Он еще какое-то время представлял, как его находят в городе, везут на допрос или на опознание.

У Верховенского имелась странная черта: он был способен, хотя не очень любил, врать, зато искренне говорить правду не умел вовсе – получалось сбивчиво, нелепо и подозрительно. Если б его, к примеру, поставили перед вопросом: “Ты украл деньги?” – в любой ситуации – в случае пропажи чьей-то сумочки на работе или некой суммы из портфеля в школьной раздевалке, – он бы растерялся, и начал бы нести околесицу, и вообще вести себя так, что всем сразу стало бы очевидно: вот он, ворюга.

И тут, значит, убийство в купе. Вошел самым последним. Все спали. У него, единственного, была возможность убить. Тем более что спал к тому моменту и потерпевший, впоследствии ставший мертвым. Пока он не спал – его было убить сложнее. А заснувшего – возьми и убей.

Взял и убил.

“И забрался спать на верхнюю полку, какой цинизм!” – думал о себе Верховенский как о натуральном убийце.

“Я находился в состоянии алкогольного опьянения, – начал он оправдываться перед судом присяжных, – у меня ужасно болела голова… я пил уже пятый, нет, шестой день, спал мало, похмелялся уже с утра, коньяком… к тому же я был в бане – и там… В общем, неважно”.

– Нам все важно! – ответил твердо, но устало судья.

– Это было не-пред-на-ме-рен-ное убийство, – произнес Верховенский искренне и с болью в голосе, снимая все вопросы сразу.

Тут где-то позади Верховенского, за стенкой вагона, раздалось быстрое женское дыхание, и сразу стон – легкий, нежнейший, не оставляющий никаких сомнений, что с этой женщиной сейчас происходит.

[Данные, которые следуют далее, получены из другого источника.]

/-! What ENCODE leaves alone -/

theorem State.encodePacket_frame (s : State) (P : PacketRecord) :
    s.encodePacket P = { s with tx := (s.encodePacket P).tx, results := (s.encodePacket P).results } := by
  obtain ⟨-, e⟩ | ⟨-, -, -, e⟩ | ⟨-, e⟩ := s.encodePacket_cases P <;> rw [e]
  · rfl
  · rfl
  · rw [State.transmit_eq]
    rfl

/-- Settles O31: ENCODE writes TX and the results only, and commutes with any change of the decoder's elements. -/
theorem encodeLeavesTheDecoder : Obligations.EncodeLeavesTheDecoder := by
  unfold Obligations.EncodeLeavesTheDecoder
  intro P s t hexec
  obtain ⟨hs, rfl⟩ := execEncode_eq_next.1 hexec
  refine ⟨s.encodePacket_frame P, fun a f d => ?_⟩
  rw [exec_encode_of_live (by exact hs)]
  exact congrArg _ (leavesDecoder_encodePacket P s a f d)

/-! The frame fed back -/

/-- The encoder's frame is the frame of the record with the record's own checksum. -/
theorem wireFrame_eq_frameWithCk (c : Params) (m : Bool) (P : PacketRecord) :
    wireFrame c m P = frameWithCk c m P (computeCk c m P) := rfl

/-- The encoder's frame fed to an Idle decoder: TX is not touched, every byte but the last answers `Incomplete`, and the last
one `Complete` of the packet, with its address 0 in mode off (43 R160, R161). -/
theorem runOps_feeds_wireFrame (hs : s.FeedReady) (ha : s.decActive = false) (hP : P.wellFormed s.mode = true) :
    ∃ t, runOps (feeds (wireFrame s.params s.mode P)) s = .next t ∧ t.tx = s.tx ∧
      t.results = s.results ++ List.replicate ((wireFrame s.params s.mode P).length - 1) .incomplete ++
        [.complete (exposedPacket s.mode P (computeCk s.params s.mode P))] := by
  obtain ⟨hlen, -⟩ := PacketRecord.wellFormed_iff.1 hP
  rw [wireFrame_eq_frameWithCk]
  refine ⟨_, runOps_feeds_frameWithCk hs ha hlen _, rfl, ?_⟩
  rw [State.midFrame_completeFrame_results, FrameRec.loaded_consume_packet s.dec hP,
    if_pos ((verifyCk_exposedPacket s.params s.mode P _).2 rfl)]

/-- Settles O36: ENCODE leaves the decoder Idle and ready, so its frame is fed as to the state before it. -/
theorem encodeThenFeedRoundTrip : Obligations.EncodeThenFeedRoundTrip := by
  unfold Obligations.EncodeThenFeedRoundTrip
  rintro P s x frame hs ha hlen haddr hx rfl
  have hP : P.wellFormed s.mode = true := PacketRecord.wellFormed_iff.2 ⟨hlen, haddr⟩
  have hexec := exec_encode_of_txAnswer hs.1 hP hx
  obtain ⟨t, hrun, htx, hresults⟩ := runOps_feeds_wireFrame (s := { s with
    tx := { x with log := s.tx.log ++ wireFrame s.params s.mode P }
    results := s.results ++ [.ok] }) hs ha hP
  refine ⟨t, ?_, congrArg TxStream.log htx, hresults⟩
  rw [runOps, hexec]
  exact hrun

end Sys2Proof.Machine
end

section
/-! FEED and DEC_RESET (spec/43_incremental_decoder.md R150 to R163, R170): the gate, the Idle decoder, the escape step, the
logical byte by its position in the frame, and what a FEED leaves alone. -/

namespace Sys2Proof.Machine

variable {s : State} {b x : Byte} {p' : Bool}

/-! The gate -/

/-- Settles O8: every operation stands behind the `FAULT` gate, and so does the step. -/
theorem faultBlocksEveryOperation : Obligations.FaultBlocksEveryOperation := by
  unfold Obligations.FaultBlocksEveryOperation
  exact fun s hf => ⟨fun b => exec_of_fault hf (.feed b), exec_of_fault hf, State.ifLive_of_fault hf⟩

/-- Settles O24: behind the gate DEC_RESET abandons the frame and answers `Ok`. -/
theorem decResetAbandonsTheFrame : Obligations.DecResetAbandonsTheFrame := by
  unfold Obligations.DecResetAbandonsTheFrame
  exact ⟨decode_of_selects (r := { word := 0x6000 }) (op := .decReset) (by decide),
    fun s hf => exec_of_fault hf .decReset, fun s hf => State.ifLive_of_live hf⟩

/-! The Idle decoder -/

theorem State.feedIdle_of_fend (h : b = s.params.fend) : s.feedIdle b = s.startFrame.answer .incomplete := if_pos h

theorem State.feedIdle_of_ne_fend (h : b ≠ s.params.fend) : s.feedIdle b = s.answer (.error .notStartByte) := if_neg h

/-- The provisional total as a counter (43 R152). -/
theorem headerTotal_count (m : Bool) : BitVec.ofNat 9 (headerTotal m) = if m then 5 else 4 := by
  cases m <;> rfl

/-- Settles O9: the two arms of FEED while Idle, with the frame-start values of the current mode. -/
theorem feedWhileIdle : Obligations.FeedWhileIdle := by
  unfold Obligations.FeedWhileIdle
  intro b s hs ha
  rw [exec_feed_of_ready b hs, State.feedByte_idle b ha]
  refine ⟨fun hb => ?_, fun hb => ?_⟩
  · rw [State.feedIdle_of_fend (s := { s with fedYet := true }) hb, ← headerTotal_count]
    rfl
  · rw [State.feedIdle_of_ne_fend (s := { s with fedYet := true }) hb]
    rfl

/-! The escape step -/

/-- A logical byte leaves no escape pending (40 R102). -/
theorem escDec_byte_pending {c : Params} {p : Bool} (h : escDec c p b = (p', .byte x)) : p' = false := by
  obtain ⟨-, -, e⟩ | ⟨y, e⟩ | ⟨-, -, -, e⟩ := escDec_cases c p b <;> rw [e] at h
  · simp at h
  · exact (congrArg Prod.fst h).symm
  · simp at h

theorem exec_feed_of_nothing (hs : s.FeedReady) (ha : s.decActive = true)
    (h : escDec s.params s.dec.esc b = (p', .nothing)) :
    exec (.feed b) s = .next { s with
      fedYet := true
      dec := { s.dec with esc := p' }
      results := s.results ++ [.incomplete] } := by
  rw [exec_feed_of_ready b hs, State.feedByte_active b ha,
    State.feedReceiving_of_nothing (s := { s with fedYet := true }) h]
  rfl

theorem exec_feed_of_byte (hs : s.FeedReady) (ha : s.decActive = true)
    (h : escDec s.params s.dec.esc b = (p', .byte x)) :
    exec (.feed b) s =
      .next (({ s with fedYet := true, dec := { s.dec with esc := p' } } : State).feedLogical x) := by
  rw [exec_feed_of_ready b hs, State.feedByte_active b ha,
    State.feedReceiving_of_byte (s := { s with fedYet := true }) h]
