-- ==== Sys2Proof/Config.lean ====
section
/-! DEFINITION. What an instance of the block, and of its two collaborators, fixes when it is built; and
the free values, constants without a body that stand for what the spec leaves open. -/

namespace Sys2Proof

/-- The constants of one instance (spec/00_scope.md R4, R5, R6; spec/10_state.md R19). -/
structure Config where
  /-- The start sentinel (R4). -/
  START : Byte
  /-- The end sentinel (R5). -/
  END : Byte
  /-- The capacity of the frame buffer in bytes (R6). -/
  C : Nat
deriving DecidableEq, Repr

/-- The reference configuration: `START = 0xAA`, `END = 0x55`, `C = 128` (R4, R5, R6). -/
def Config.reference : Config := { START := 0xAA#8, END := 0x55#8, C := 128 }

/-- The legal values of the parameters: `C >= 3` (R6) and `START != END` (R7). Any other configuration is
refused. -/
abbrev Config.Legal (c : Config) : Prop := 3 ≤ c.C ∧ c.START ≠ c.END

/-- The width of `byteCount`: the least `W` with `2 ^ W > C` (spec/00_scope.md R8). -/
def Config.W (c : Config) : Nat := Nat.log2 c.C + 1

/-- The greatest length of an emitted frame (spec/00_scope.md R8). -/
def Config.LMAX (c : Config) : Nat := c.C - 1

/-- The parameters of the Frame Sink, a collaborator outside the block (spec/42_emission_and_sinks.md R68,
R70). -/
structure SinkParams where
  /-- The ten bytes at datagram offset 0. -/
  MAGIC : Vector Byte 10
  /-- The manufacturer id, at offset 10. -/
  MFR_ID : Byte
  /-- The bus type id, at offset 11. -/
  BUS_ID : Byte
  /-- The reserved byte, at offset 12. -/
  RSVD : Byte
  /-- The destination port. -/
  UDP_PORT : BitVec 16
deriving DecidableEq, Repr

/-- The reference header constants, with the destination port left as an argument: `UDP_PORT` is OPEN (R70).
PRESUMED, unsafe: the character codes of `HVAC_shark` are the spec's passage from general knowledge (R68,
spec/93_implementation_defined.md G1); log entry 12. -/
def SinkParams.reference (udpPort : BitVec 16) : SinkParams where
  MAGIC := #v[0x48#8, 0x56#8, 0x41#8, 0x43#8, 0x5F#8, 0x73#8, 0x68#8, 0x61#8, 0x72#8, 0x6B#8]
  MFR_ID := 1#8
  BUS_ID := 0#8
  RSVD := 0#8
  UDP_PORT := udpPort

/-- The parameters of the diagnostic log, a collaborator outside the block; both are OPEN
(spec/42_emission_and_sinks.md R74, R75). -/
structure LogParams where
  /-- What ends a line. -/
  LOG_EOL : List Byte
  /-- The text of the length-exceeded error. -/
  LOG_ERR_TEXT : List Byte
deriving DecidableEq, Repr

/-- The defaults the spec gives for tests: `LOG_EOL = [0x0A]` (R74) and an empty error text (the table of
open parameters in spec/92_eei_decisions.md). -/
def LogParams.forTests : LogParams := { LOG_EOL := [0x0A#8], LOG_ERR_TEXT := [] }

/-- FREE VALUE: what cell `i` of the buffer holds before anything has written it, "any 8-bit value"
(spec/10_state.md R25). DESIGN CHOICE, safe; log entry 5. -/
opaque Config.resetCell (i : Nat) : Byte

/-- FREE VALUE: whether, in clock cycle `tick`, `ACC_START` also stores the new `START` into `buf[n]` before
it flushes (spec/41_accumulating_transitions.md R59 (e)). DESIGN CHOICE, safe; log entry 7. -/
opaque Config.accStartStores (tick : Nat) : Bool

/-- FREE VALUE: byte `i` of `out_data` in clock cycle `tick` where it carries no meaning
(spec/42_emission_and_sinks.md R63). DESIGN CHOICE, safe; log entry 9. -/
opaque Config.freeOutByte (tick i : Nat) : Byte

end Sys2Proof
end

Верховенский тут же забыл про соседский труп, черт бы с ним, и обернулся к стене, за которой слышалось ритмичное постукивание чего-то о что-то. То ли стучал не снятый с ноги мужской ботинок, то ли оставленная на женской ножке туфелька, то ли голова – быть может, даже женская голова, а может, и колено, чье угодно колено – места же мало на полке, куда деть четыре колена сразу.

Женщина еще раз застонала. Голос был молодой, ломкий, удивляющийся.

“Но как же? – подумал Верховенский. – Там же купе! Одно дело – труп, он может просто лежать, никому не мешая! Но женщина – ее же услышат все соседи по купе!”

Верховенский, как слепой, суетно и торопливо трогал стенку, выискивая планку, которую можно отогнуть, или шуруп, который можно вывернуть, – чтобы все, насквозь, увидеть.

“Какое же там у них счастье происходит! – думал Верховенский. – Какое счастье и радость! Как им обоим счастливо и радостно! Почему же люди почти всегда делают это друг с другом, сплошь и рядом, за каждой стеной, а я почти никогда, а когда делаю – у меня нет такого счастья, какое было бы, окажись я сейчас там, за стенкой, между чужих розовых коленей!”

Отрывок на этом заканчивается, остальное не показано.